Task requirements: Pull every line with "Fault" from the material.
*** Opening of Data for analysis ***
-- ==== Sys2Proof/Machine/Functions.lean ====
section
/-!
DEFINITION. The meanings of the seven function rows. A function reads and writes no state of the block
(40_header_pack_unpack.md R130, R131; 41_length_field.md R140 to R143); its value goes to the model's reply latch
(log 6). The operations use the same definitions (Decode.lean, Operands.lean, Ops.lean).
-/

namespace Sys2Proof.Machine

/-- `HPACK` (40_header_pack_unpack.md R130): byte 0 and byte 1. -/
def execHpack (fin : BitVec 1) (rsv : BitVec 3) (opcode : BitVec 4) (mask : BitVec 1) (len7 : BitVec 7) (s : State) :
    Host.Outcome State Fault Refusal :=
  .next (answer (.bytes (headerBytes ⟨fin, rsv, opcode, mask, len7⟩)) s)

/-- `HUNPACK` (40_header_pack_unpack.md R131): the field tuple. -/
def execHunpack (b0 b1 : Byte) (s : State) : Host.Outcome State Fault Refusal :=
  .next (answer (.header (hunpack b0 b1)) s)

/-- `LSEL` (41_length_field.md R140): the 7-bit field and the extension bytes; U5 when `HAS_LEN64 = 0` (log 14). -/
def execLsel (length : Word64) (s : State) : Host.Outcome State Fault Refusal :=
  if Config.payloadLengthMax < length.toNat then .refused .operandOutsideType
  else if Config.extension16Max < length.toNat ∧ s.hasLen64 = false then .refused .len64Unspecified
  else .next (answer (.lengthField (lsel length.toNat).1 (lsel length.toNat).2) s)

/-- `EXTN` (41_length_field.md R141). -/
def execExtn (len7 : BitVec 7) (s : State) : Host.Outcome State Fault Refusal :=
  .next (answer (.value (BitVec.ofNat 64 (extn len7))) s)

/-- `LEXT` (41_length_field.md R142): the operand is the `EXTN(len7)` bytes after the base header. -/
def execLext (len7 : BitVec 7) (ext : List Byte) (s : State) : Host.Outcome State Fault Refusal :=
  if ext.length = extn len7 then .next (answer (.value (BitVec.ofNat 64 (lext len7 ext))) s)
  else .refused .operandOutsideType

/-- `POFF` (41_length_field.md R143). -/
def execPoff (mask : BitVec 1) (len7 : BitVec 7) (s : State) : Host.Outcome State Fault Refusal :=
  .next (answer (.value (BitVec.ofNat 64 (poff mask len7))) s)

/-- `KEYGEN` (42_masking.md R153): `KeyDraw()` takes the next key. -/
def execKeygen (s : State) : Host.Outcome State Fault Refusal :=
  .next (answer (.bytes (keyBytes (keyDraw s).1)) (keyDraw s).2)

end Sys2Proof.Machine
end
*** Close of Data for analysis ***
Exercise solution:
    Host.Outcome State Fault Refusal :=
def execHunpack (b0 b1 : Byte) (s : State) : Host.Outcome State Fault Refusal :=
def execLsel (length : Word64) (s : State) : Host.Outcome State Fault Refusal :=
def execExtn (len7 : BitVec 7) (s : State) : Host.Outcome State Fault Refusal :=
def execLext (len7 : BitVec 7) (ext : List Byte) (s : State) : Host.Outcome State Fault Refusal :=
def execPoff (mask : BitVec 1) (len7 : BitVec 7) (s : State) : Host.Outcome State Fault Refusal :=
def execKeygen (s : State) : Host.Outcome State Fault Refusal :=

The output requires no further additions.